For this workshop, we use reads mapped to chromosome 11 only (~3-4 million reads per sample instead of >20 million). This allows all analyses to complete within the workshop time while still providing biologically meaningful results.

Part 3: Understand FASTQ File Format

FASTQ is the standard format for storing sequencing reads along with their quality scores.

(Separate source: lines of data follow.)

-- ==== Sys2Proof/Tests/Slice0.lean ====
section
/-! SUPPORT. Tests of the model against values the spec gives (spec/95_test_vectors.md, the section in each comment),
and, for every statement with hypotheses, a state and operands that meet them (the `witness_` theorems). -/

namespace Sys2Proof.Tests

open Sys2Proof.Machine

set_option maxRecDepth 100000
set_option Elab.async false

/-! Small states. -/

/-- P[n] holds p. -/
def polyAt (n : Nat) (p : Poly) (s : State) : State := { s with preg := writeCells s.preg (256 * n) p }

/-- The bytes bs stand at a. -/
def bytesAt (a : Nat) (bs : List Byte) (s : State) : State := { s with bmem := writeCells s.bmem a bs }

/-- A polynomial with every coefficient c. -/
def allCoef (c : Int) : Poly := List.replicate 256 (wrap16 c)

/-- Zero bytes. -/
def zeros (n : Nat) : List Byte := List.replicate n 0

/-- A state with command word w pending. -/
def pending (w : Word) (s : State) : State := { s with cmd := w, lastop := opField w, pend := some w }

/-- The state a step answers, if it answers one. -/
def nextOf : Result → Option State
  | .next s => some s
  | .fault _ => none
  | .refused _ => none

theorem readPoly_polyAt (n : Nat) (p : Poly) (s : State) (hn : n < 32) (hp : p.length = 256) :
    readPoly (polyAt n p s) n = .ok p :=
  readPoly_writePoly_self hp (writePoly_ok_iff.2 ⟨hn, rfl⟩)

theorem readBytes_bytesAt (a : Nat) (bs : List Byte) (s : State) (h : a + bs.length ≤ 8192) :
    readBytes (bytesAt a bs s) a bs.length = .ok bs :=
  readBytes_writeBytes_self (writeBytes_ok_iff.2 ⟨h, rfl⟩)

theorem readPoly_polyAt_other (n m : Nat) (p : Poly) (s : State) (hp : p.length = 256) (h : m ≠ n) :
    readPoly (polyAt n p s) m = readPoly s m := by
  have hc : readCells (polyAt n p s).preg (256 * m + 0) 256 = readCells s.preg (256 * m + 0) 256 :=
    readCells_congr fun j hj => readCell_writeCells_outside _ _ _ _ (by rw [hp]; omega)
  simp only [readPoly, readCoeffs, hc]

theorem readBytes_bytesAt_other (a b len : Nat) (bs : List Byte) (s : State) (h : b + len ≤ a ∨ a + bs.length ≤ b) :
    readBytes (bytesAt a bs s) b len = readBytes s b len := by
  have hc : readCells (bytesAt a bs s).bmem b len = readCells s.bmem b len :=
    readCells_congr fun j hj => readCell_writeCells_outside _ _ _ _ (by omega)
  simp only [readBytes, hc]

/-! Well-formedness (R202 check 2): an ill-formed term for each span, and the boundary terms that pass. -/

theorem test_wf_refuses_spans_past_p31 :
    [Instr.ntt true 30 0, .ntt true 0 30, .padd true 0 0 30, .pvacc 0 30 0, .pvacc 0 0 30, .genmatrix 24 false,
      .tobytes true 30, .frombytes true 30, .getnoise true 30 0, .pcmov true 0 30 .f1].all (fun i => !i.wf) = true := by
  decide

theorem test_wf_admits_the_last_registers :
    [Instr.ntt true 29 29, .ntt false 31 31, .padd true 29 29 29, .pvacc 31 29 29, .genmatrix 23 true,
      .tobytes true 29, .frommsg 31, .tomsg 31, .genentry 31, .pcmov true 29 29 .f0].all (fun i => i.wf) = true := by
  decide

/-! Decoding: every constructor by a word written out as IMM8, V, PB, PA, PD, OP (R121, R130). -/

theorem test_decode_control_and_field :
    decode 0b11111111_0_00000_00000_11111_00000000#32 = .ok .nop ∧
    decode 0b00000000_0_00000_00000_00000_00000001#32 = .ok .montr ∧
    decode 0b00000000_0_00000_00000_00000_00000010#32 = .ok .barr ∧
    decode 0b00000000_0_00000_00000_00000_00000011#32 = .ok .fqmul ∧
    decode 0b00000000_0_00000_00000_00000_00000100#32 = .ok .bflyf ∧
    decode 0b00000000_0_00000_00000_00000_00000101#32 = .ok .bflyi ∧
    decode 0b00000000_0_00000_00000_00000_00000110#32 = .ok .basemul := by
  refine ⟨?_, ?_, ?_, ?_, ?_, ?_, ?_⟩ <;> decide

theorem test_decode_ntt_and_poly :
    decode 0b00000000_0_00000_00000_00010_00010000#32 = .ok (.ntt false 2 0) ∧
    decode 0b00000000_1_00000_00100_00100_00010001#32 = .ok (.intt true 4 4) ∧
    decode 0b00000000_1_00011_00000_11110_00010010#32 = .ok (.padd true 30 0 3) ∧
    decode 0b00000000_0_00001_00010_00011_00010011#32 = .ok (.psub false 3 2 1) ∧
    decode 0b00000000_0_00000_00010_00010_00010100#32 = .ok (.preduce false 2 2) ∧
    decode 0b00000000_0_00000_11111_00000_00010101#32 = .ok (.ptomont false 0 31) ∧
    decode 0b00000000_0_00011_00010_00100_00010110#32 = .ok (.pbasemul false 4 2 3) ∧
    decode 0b00000000_0_11101_11101_11111_00010111#32 = .ok (.pvacc 31 29 29) := by
  refine ⟨?_, ?_, ?_, ?_, ?_, ?_, ?_, ?_⟩ <;> decide

theorem test_decode_serial :
    decode 0b00000000_1_00000_11110_00000_00100000#32 = .ok (.tobytes true 30) ∧
    decode 0b00000000_0_00000_00000_00101_00100001#32 = .ok (.frombytes false 5) ∧
    decode 0b00000000_0_00000_00110_00000_00100010#32 = .ok (.compress10 false 6) ∧
    decode 0b00000000_1_00000_00000_00111_00100011#32 = .ok (.decompress10 true 7) ∧
    decode 0b00000000_0_00000_01000_00000_00100100#32 = .ok (.compress4 false 8) ∧
    decode 0b00000000_0_00000_00000_01001_00100101#32 = .ok (.decompress4 false 9) ∧
    decode 0b00000000_0_00000_00000_01010_00100110#32 = .ok (.frommsg 10) ∧
    decode 0b00000000_0_00000_01011_00000_00100111#32 = .ok (.tomsg 11) := by
  refine ⟨?_, ?_, ?_, ?_, ?_, ?_, ?_, ?_⟩ <;> decide

theorem test_decode_sampling_ct_and_kem :
    decode 0b00000000_1_00000_00000_01100_00110000#32 = .ok (.cbd2 true 12) ∧
    decode 0b00000011_1_00000_00000_00011_00110001#32 = .ok (.getnoise true 3 3) ∧
    decode 0b00000000_0_00000_00000_01101_00110010#32 = .ok (.genentry 13) ∧
    decode 0b00000001_0_00000_00000_10111_00110011#32 = .ok (.genmatrix 23 true) ∧
    decode 0b00000000_0_00000_00000_00000_01000000#32 = .ok .verify ∧
    decode 0b00000001_0_00000_00000_00000_01000001#32 = .ok (.cmovb .f0) ∧
    decode 0b00000000_0_00000_00000_00000_01000010#32 = .ok (.cmov16 .f1) ∧
    decode 0b00000001_1_00000_00011_00000_01000011#32 = .ok (.pcmov true 0 3 .f0) ∧
    decode 0b00000000_0_00000_00000_00000_01010000#32 = .ok .keygen ∧
    decode 0b00000000_0_00000_00000_00000_01010001#32 = .ok .encaps ∧
    decode 0b00000000_0_00000_00000_00000_01010010#32 = .ok .decaps := by
  refine ⟨?_, ?_, ?_, ?_, ?_, ?_, ?_, ?_, ?_, ?_, ?_⟩ <;> decide

/-- R132: 222 of the 256 OP values are reserved. -/
theorem test_decode_refuses_the_reserved_ops :
    ((List.range 256).filter fun op => !legal (BitVec.ofNat 32 op)).length = 222 ∧
    ((List.range 256).filter fun op => (decode (BitVec.ofNat 32 op)).toOption.isNone).length = 222 := by
  decide +kernel

/-- R130's "V ok" column and R131: 18 opcodes lose their legality with V = 1, three with CSEL[1] = 1. -/
theorem test_decode_refuses_v_and_csel :
    ((List.range 256).filter fun op => legal (BitVec.ofNat 32 op) && !legal (BitVec.ofNat 32 (op + 2 ^ 23))).length = 18 ∧
    ((List.range 256).filter fun op => legal (BitVec.ofNat 32 op) && !legal (BitVec.ofNat 32 (op + 2 ^ 25))) =
      [0x41, 0x42, 0x43] := by
  decide +kernel

/-! Check(w), section 2.1. -/

theorem test_check_of_register_ranges :
    check 0x00800003 State.reset = .illegalCmd ∧ check 0x03000043 State.reset = .illegalCmd ∧
    check 0x01806043 State.reset = .ok ∧ check 0x00801E10 State.reset = .pregRange ∧
    check 0x0083BD10 State.reset = .ok ∧ check 0x0077BF17 State.reset = .ok ∧
    check 0x0003C017 State.reset = .pregRange ∧ check 0x00001733 State.reset = .ok ∧
    check 0x00001833 State.reset = .pregRange ∧ check 0x00801F03 State.reset = .illegalCmd := by
  refine ⟨?_, ?_, ?_, ?_, ?_, ?_, ?_, ?_, ?_, ?_⟩ <;> decide

theorem test_check_of_byte_ranges :
    check 0x00000020 { State.reset with arg0 := 0x1E80 } = .ok ∧
    check 0x00000020 { State.reset with arg0 := 0x1E81 } = .bmemRange ∧
    check 0x00800020 { State.reset with arg0 := 0x1B81 } = .bmemRange ∧
    check 0x00800031 { State.reset with arg0 := 0x1FE0 } = .ok ∧
    check 0x00000040 { State.reset with arg1 := 0x1FFF, arg2 := 2 } = .bmemRange ∧
    check 0x00000041 { State.reset with arg2 := 0xFFFFFFFF } = .bmemRange ∧
    check 0x00000041 { State.reset with arg0 := 0x1FFF, arg1 := 0x2000 } = .ok ∧
    check 0x0083C020 { State.reset with arg0 := 0x1F00 } = .pregRange ∧
    check 0x00000050 { State.reset with arg0 := 0xFFFFFFFF } = .ok := by
  refine ⟨?_, ?_, ?_, ?_, ?_, ?_, ?_, ?_, ?_⟩ <;> decide

/-! STATUS around an issue, section 2.1; one step each. -/

theorem test_status_after_accept :
    (nextOf (step { State.reset with events := [.write 0x010 0x00000003] })).map (csrRead 3) = some 0x00030001 := by
  decide

theorem test_status_after_completion :
    (nextOf (step (pending 0x00000003 State.reset))).map (csrRead 3) = some 0x00030002 := by
  decide

theorem test_status_after_rejection :
    (nextOf (step { State.reset with done := true, lastop := 3, events := [.write 0x010 0x000000FF] })).map (csrRead 3) =
      some 0x00FF0106 := by
  decide

theorem test_status_after_overrun :
    (nextOf (step { pending 0x00000001 State.reset with
      errcode := .bmemRange, events := [.write 0x010 0x00000000] })).map (csrRead 3) = some 0x00010309 := by
  decide

/-! The scalar commands, section 2.2: SR0 and SR1 after exec. -/

/-- SR0 and SR1 after a scalar command on (SA, SB, SZ). -/
def scalar (i : Instr) (a b z : Int) : Option (Int × Int) :=
  (nextOf (exec i { State.reset with
    sa := BitVec.ofInt 32 a, sb := BitVec.ofInt 32 b, sz := BitVec.ofInt 32 z })).map
    fun s => (s.sr0.toInt, s.sr1.toInt)

theorem test_montr : scalar .montr 0x0D010000 0 0 = some (3329, 0) ∧ scalar .montr 0x7FFFFFFF 0 0 = some (32599, 0) := by
  decide

theorem test_barr : scalar .barr (-1) 0 0 = some (3328, 0) ∧ scalar .barr (-32768) 0 0 = some (522, 0) := by decide

theorem test_fqmul :
    scalar .fqmul (-32768) (-32768) 0 = some (16384, 0) ∧ scalar .fqmul 2285 1000 0 = some (1000, 0) := by
  decide

theorem test_bflyf :
    scalar .bflyf 100 200 (-758) = some (-316, 516) ∧ scalar .bflyf 32767 32767 (-758) = some (-31548, 31546) := by
  decide

theorem test_bflyi :
    scalar .bflyi 100 200 (-758) = some (300, -208) ∧ scalar .bflyi 32767 1 2285 = some (522, -2805) := by
  decide

theorem test_basemul :
    scalar .basemul (2 * 65536 + 1) (4 * 65536 + 3) (-1103) = some (188, 1690) ∧
    scalar .basemul (3328 * 65536 + 3328) (3328 * 65536 + 3328) 1664 = some (869, 338) := by
  decide

theorem test_cmov16 :
    (nextOf (exec (.cmov16 .f1) { State.reset with sa := 5, sb := 0xFFFF8000, ctflag := true })).map State.sr0 =
      some 0xFFFF8000 ∧
    (nextOf (exec (.cmov16 .f0) { State.reset with sa := 5, sb := 0xFFFF8000, ctflag := true })).map State.sr0 =
      some 5 := by
  decide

Each read consists of 4 lines:

FASTQ Structure

@SRR10045016.1 1 length=70
NTGCAGTGCTGAGTCGATCGATCGATCGATCGATCGATCGATCGATCGATCGATCGATCGATCGATCGA
+
#AAFFFJJJJJJJJJJJJJJJJJJJJJJJJJJJJJJJJJJJJJJJJJJJJJJJJJJJJJJJJJJJJJJ
LineContentDescription
1@SRR10045016.1...Read identifier (starts with @)
2NTGCAGTG...DNA sequence (A, T, G, C, N)
3+Separator (sometimes repeats ID)
4#AAFFFJJ...Quality scores (ASCII encoded)

Phred Quality Scores

Quality scores indicate the probability of a base call being incorrect:

Phred ScoreError ProbabilityAccuracyASCII (Phred+33)
101 in 1090%+
201 in 10099%5
301 in 1,00099.9%?
401 in 10,00099.99%I

Formula: Q = -10 × log₁₀(P) where P is error probability

Part 4: Exploring FASTQ Files

View raw FASTQ data

cd ~/genomics

# View first 12 lines (3 reads) of a compressed FASTQ file
gzip -dc raw_data/KO_1_SRR10045016_1.fastq.gz | head -12
# gzip -dc works on both macOS and Linux

# Count total line in a file (each read = 4 lines)
echo "Total lines in KO_1 R1:"
gzip -dc raw_data/KO_1_SRR10045016_1.fastq.gz | wc -l

# Count total number of reads in a file (each read = 4 lines)
echo "Total reads in KO_1 R1:"
gzip -dc raw_data/KO_1_SRR10045016_1.fastq.gz | wc -l | awk '{print $1/4}'

# View a random sample of reads
gzip -dc raw_data/KO_1_SRR10045016_1.fastq.gz | head -400 | tail -8

Understand paired-end reads

# Compare read IDs between R1 and R2 (should match)
echo "=== First read from R1 (forward) ==="
gzip -dc raw_data/KO_1_SRR10045016_1.fastq.gz | head -4

echo ""
echo "=== First read from R2 (reverse) ==="
gzip -dc raw_data/KO_1_SRR10045016_2.fastq.gz | head -4

# The read IDs should be identical (or differ only by /1 and /2)
Paired-End Sequencing

In paired-end sequencing, each DNA fragment is sequenced from both ends:

  • R1 (_1.fastq): Forward read
  • R2 (_2.fastq): Reverse read

Part 5: Using SeqKit for FASTQ Exploration

SeqKit is a powerful toolkit for FASTA/FASTQ file manipulation.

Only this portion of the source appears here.